[Dataset entries]
-- ==== Sys2Proof/Machine/Net.lean ====
section
/-! DEFINITION. Flows and the outbound side of the network (R391, R394, R483). -/

namespace Sys2Proof.Machine

/-- Delivery mode (R391): 0 ROD, 1 RUDI, 2 UUD. -/
def Flow.mode (f : Flow) : Nat := bits (f.desc.getD 0 0) 63 62
/-- Outbound. -/
def Flow.out (f : Flow) : Bool := bit (f.desc.getD 0 0) 61
/-- Binding: 0 none, 1 stream, 2 core. -/
def Flow.bind (f : Flow) : Nat := bits (f.desc.getD 0 0) 60 59
/-- Port. -/
def Flow.port (f : Flow) : Nat := bits (f.desc.getD 0 0) 58 57
/-- Job of a core binding. -/
def Flow.job (f : Flow) : Nat := bits (f.desc.getD 0 0) 50 19
/-- Receive ring. -/
def Flow.ring (f : Flow) : Nat := bits (f.desc.getD 1 0) 56 0
/-- Slot size, as a power of two. -/
def Flow.lgs (f : Flow) : Nat := bits (f.desc.getD 2 0) 20 16
/-- Slots, as a power of two. -/
def Flow.lgr (f : Flow) : Nat := bits (f.desc.getD 2 0) 12 9
/-- Core of a core binding. -/
def Flow.core (f : Flow) : Nat := bits (f.desc.getD 2 0) 8 0
/-- Handler of a core binding. -/
def Flow.haddr (f : Flow) : Nat := bits (f.desc.getD 3 0) 56 0

/-- The messages that carry a payload, of at most 65 536 bytes each (R390). What `cpout` posts is one message. (DESIGN CHOICE, log 122.) -/
def messages (l : List Byte) : List (List Byte) :=
  (List.range (ceilDiv l.length 65536)).map fun i => (l.drop (65536 * i)).take 65536

/-- A payload leaves on a flow (R483): an acknowledged mode keeps it until the peer acknowledges it, and while the port is down nothing
leaves. -/
def transmit (s : State) (flow : Nat) (payload : List Byte) : State :=
  let f := s.flow flow
  let ms := (messages payload).map fun m => (flow, m)
  let s := if f.mode = 2 then s else { s with outKept := s.outKept ++ ms }
  if s.ports.getLsbD f.port then { s with sent := s.sent ++ ms } else s

/-- The stream of a launch of stream work. -/
def jobStream (s : State) (j : Nat) : Option Nat := if (s.job j).strm then some (bits ((s.job j).w 17) 12 0) else none

/-- Whose chunk numbers a payload that a job posts on a flow follows (R394): its stream's; for a launch of no stream, the flow's own.
(DEDUCED, log 65.) -/
def chunkKey (s : State) (job flow : Nat) : Nat := (jobStream s job).getD (2 ^ 20 + flow)

/-- The endpoint accepts a payload that a job posts on a flow (R283, R394): a chunk that is not newer than the last one transmitted is
suppressed. A flow that has no outbound descriptor, or belongs to another function, takes it nowhere. (DESIGN CHOICE, log 64.) -/
def netPost (s : State) (flow job : Nat) (payload : List Byte) : State :=
  let f := s.flow flow
  if ¬ f.applied ∨ ¬ f.out ∨ f.owner ≠ (s.job job).fn then s
  else if f.bind ≠ 1 ∨ payload.length < 8 then transmit s flow payload
  else
    let h := bytesToNat (payload.take 8)
    let k := chunkKey s job flow
    let held := mapGet 0 s.chunkNo k
    let d := (h + 2 ^ 32 - (held - 1)) % 2 ^ 32
    if 2 ^ 32 ≤ h then transmit s flow payload
    else if held ≠ 0 ∧ (d = 0 ∨ 2 ^ 31 ≤ d) then s
    else transmit { s with chunkNo := mapSet 0 s.chunkNo k (h + 1) } flow payload

end Sys2Proof.Machine
end

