-- ==== Sys2Proof/Machine/Fetch.lean ====
section
/-! DEFINITION. Fetch and issue (R112 to R119, R122, R125, R426, R438, R504): reading a bundle at the program counter, the
issue-time faults of its header and syllables in their order, and what makes it wait. -/

namespace Sys2Proof.Machine

/-- The sources of an R-format second operand. -/
def op2Srcs (o : Op2) : List (Reg × Bool) :=
  match o with
  | .reg b e => [(b, e)]
  | _ => []

/-- The sources of a two-source scalar instruction. -/
def rSrcs (r : RArgs) : List (Reg × Bool) := (r.a, r.ea) :: op2Srcs r.op2

/-- A coordinate run after a first register (R178, R122). -/
def runSrcs (a : Reg) (e : Bool) (rank : Nat) : List (Reg × Bool) :=
  (a, e) :: (rangeFrom 1 (rank - 1)).map fun i => (a + BitVec.ofNat 6 i, false)

/-- The sources of a location of a tagged access. -/
def mSrcs (rank : Nat → Nat) (m : MArgs) : List (Reg × Bool) :=
  match m.loc with
  | .off _ => [(m.a, m.ea)]
  | .lay l => runSrcs m.a m.ea (rank l.toNat)

/-- The sources of an atomic: its location, and x(d), with x(d+1) where it is a pair (R184). -/
def aSrcs (rank : Nat → Nat) (m : AArgs) (pair : Bool) : List (Reg × Bool) :=
  (match m.lay with
    | none => [(m.a, m.ea)]
    | some l => runSrcs m.a m.ea (rank l.toNat)) ++ [(m.d, m.ed)] ++ (if pair then [(m.d + 1, false)] else [])

/-- The sources of a group operand (R194). -/
def gSrcs (rank : Nat → Nat) (g : GArgs) : List (Reg × Bool) :=
  match g.lay with
  | none => [(g.a, g.ea)]
  | some l => runSrcs g.a g.ea (rank l.toNat)

/-- A source as a pair. -/
def srcPair (a : Src) : Reg × Bool := (a.r, a.e)

/-- A register that an engine syllable reads: it has no e bit. -/
def plain (r : Reg) : Reg × Bool := (r, false)

/-- The register sources of an instruction, in the order in which they are read (R81, R122). `rank` gives the rank of a
layout entry. -/
def srcsOf (rank : Nat → Nat) (i : Instr) : List (Reg × Bool) :=
  match i with
  | .add r | .sub r | .mul r | .mulh _ r | .div _ r | .rem _ r | .and r | .or r | .xor r | .andn r | .orn r | .shl r
  | .shr r | .sra r | .rot r | .min _ r | .max _ r | .cmp _ r | .lea _ r => rSrcs r
  | .madd r | .sel r => rSrcs r ++ [plain r.d]
  | .abs u | .clz u | .ctz u | .popc u => [(u.a, u.ea)]
  | .bfx _ f => [(f.a, f.ea)]
  | .bfi f => [(f.a, f.ea), plain f.d]
  | .movh d _ => [plain d]
  | .br b => [(b.a, b.ea)]
  | .jr a | .ret a => [srcPair a]
  | .srw a _ | .paddockRegisterWrite a _ | .handlerLimitWrite a | .flagsW1cWrite a _ | .arrivalRegisterWrite a _ => [srcPair a]
  | .lview _ _ b => [srcPair b]
  | .tlbiS1pg t | .tlbiS1all t | .tlbiS2pg t | .tlbiPart t | .tlbiAll t => [srcPair t.a, srcPair t.b]
  | .quiesceHold a | .quiesceRel a | .pgrel _ _ a | .ctxkill _ a => [srcPair a]
  | .ctxsave _ a b | .ctxload _ a b => [srcPair a, srcPair b]
  | .ldl _ _ _ a _ => [srcPair a]
  | .stl _ d a _ => [srcPair a, srcPair d]
  | .ldg _ _ a l => runSrcs a.r a.e (rank l.toNat)
  | .stg d a l => runSrcs a.r a.e (rank l.toNat) ++ [srcPair d]
  | .ldf m | .ldpk m => mSrcs rank m
  | .ste m | .stf m => mSrcs rank m ++ [(m.d, m.ed)]
  | .pref a l => runSrcs a.r a.e (rank l.toNat)
  | .amoAdd m | .amoAnd m | .amoOr m | .amoXor m | .amoMin _ m | .amoMax _ m | .amoSwap m | .amoIncw m | .amoFadd m
  | .amoSadd m => aSrcs rank m false
  | .amoCas m | .amoAddb m => aSrcs rank m true
  | .tlwait t => (if t.remote then [srcPair t.a] else []) ++ [srcPair t.b]
  | .tlread _ _ r a => if r then [srcPair a] else []
  | .gnew _ g b | .bwait g b => gSrcs rank g ++ [srcPair b]
  | .join _ g | .leave g | .bar g | .arrive _ g | .cbind _ g => gSrcs rank g
  | .send d a b _ => [srcPair a, srcPair b, plain d]
  | .card _ a | .jcancel _ a | .jpoll _ a => [srcPair a]
  | .mcfg f | .mcfgr f | .acmvSt f | .acmvLd f => [plain f.a]
  | .mma f =>
    (if f.fn.getLsbD 15 then [plain f.a, plain (f.a + 1)] else []) ++
      (if f.fn.getLsbD 13 then [plain f.b, plain (f.b + 1)] else [])
  | .zld f | .zst f | .mtab f => [plain f.a, plain (f.a + 1)]
  | .rrotUp f | .rrotDn f => [plain f.a, plain f.b]
  | .vadd v | .vsub v | .vmul v | .vfma v | .vdiv v | .vmin v | .vmax v | .vand v | .vor v | .vxor v | .vshl v | .vshr v
  | .vsra v | .vcmp v | .vsel v | .vsadd v | .vssub v | .vsmul v | .vsdiv v | .vperm v | .vshuf v | .vbcast v =>
    [plain v.a, plain v.b, plain v.d, plain v.n, plain v.m]
  | .vsqrt v | .vrsqrt v | .vabs v | .vneg v | .vcvt v | .vsexp v | .vslog v | .vred v | .vscan v | .vfn v | .vmov v =>
    [plain v.a, plain v.d, plain v.n, plain v.m]
  | .vepi v | .vsts v => [plain v.a, plain v.b, plain v.d]
  | .vlds v => [plain v.a, plain v.b]
  | .vtab v => [plain v.a]
  | .vfill v => [plain v.b, plain v.d, plain v.n, plain v.m]
  | .cpin f | .cpout f | .cred f | .cpref f | .ctrClose f | .kvtDrop f => [plain f.a]
  | .cpx f | .cgather f | .cscatter f | .cfill f | .cmirror f | .ctrOpen f | .ctrTrim f | .smpRun f | .smpAccept f =>
    [plain f.a, plain f.b]
  | .cmsg f | .ctrAppend f | .ctrProp f | .ctrSave f | .ctrLoad f | .kvtOpen f | .kvtCommit f =>
    [plain f.a, plain f.b, plain f.c]
  | .gpgetGp _ a _ | .grepl _ a => [srcPair a]
  | .gpset _ a b _ => [srcPair a, srcPair b]
  | _ => []

/-- The scalar registers that an instruction writes or marks empty. -/
def dstsOf (i : Instr) : List Reg :=
  match i with
  | .add r | .sub r | .mul r | .mulh _ r | .div _ r | .rem _ r | .madd r | .and r | .or r | .xor r | .andn r | .orn r
  | .shl r | .shr r | .sra r | .rot r | .min _ r | .max _ r | .sel r | .cmp _ r | .lea _ r => [r.d]
  | .abs u | .clz u | .ctz u | .popc u => [u.d]
  | .bfx _ f | .bfi f => [f.d]
  | .movi d _ | .movh d _ => [d]
  | .call a _ => [a]
  | .srr d _ | .lget d _ _ | .pgrel _ d _ | .ctxsave d _ _ | .ctxload d _ _ | .ctxkill d _ => [d]
  | .ldl _ _ d _ _ | .ldg _ d _ _ => [d]
  | .ldf m | .ldpk m => [m.d]
  | .amoAdd m | .amoAnd m | .amoOr m | .amoXor m | .amoMin _ m | .amoMax _ m | .amoSwap m | .amoCas m | .amoIncw m
  | .amoFadd m | .amoSadd m => [m.d]
  | .amoAddb m => [m.d, m.d + 1]
  | .tlread _ d _ _ | .tlmark _ d | .gnew d _ _ | .join d _ | .arrive d _ | .card d _ | .jcancel d _ | .jpoll d _ => [d]
  | .vlds v => [v.d]
  | .gpgetGp d _ _ | .gpgetCm d _ | .gpset d _ _ _ | .grepl d _ => [d]
  | _ => []

/-- The system register that an instruction writes (R117): `srw`, and the counter of `loop`. -/
def sysDst (i : Instr) : Option Nat :=
  match i with
  | .srw _ n => some n.toNat
  | .paddockRegisterWrite _ k => some (0x088 + k.toNat)
  | .handlerLimitWrite _ => some 0x080
  | .flagsW1cWrite _ mx => some (if mx then 0x021 else 0x020)
  | .arrivalRegisterWrite _ q => some (0x038 + q.toNat)
  | .loop lc1 _ => some (if lc1 then 0x011 else 0x010)
  | _ => none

_Problem statement_
Copy the stretch of the records above that runs from the line with "r ++ [plain r.d]" through the line with "b => [srcPair b]". Both end lines belong in the copy, and nothing else does.

_Response for this exercise_
  | .madd r | .sel r => rSrcs r ++ [plain r.d]
  | .abs u | .clz u | .ctz u | .popc u => [(u.a, u.ea)]
  | .bfx _ f => [(f.a, f.ea)]
  | .bfi f => [(f.a, f.ea), plain f.d]
  | .movh d _ => [plain d]
  | .br b => [(b.a, b.ea)]
  | .jr a | .ret a => [srcPair a]
  | .srw a _ | .paddockRegisterWrite a _ | .handlerLimitWrite a | .flagsW1cWrite a _ | .arrivalRegisterWrite a _ => [srcPair a]
  | .lview _ _ b => [srcPair b]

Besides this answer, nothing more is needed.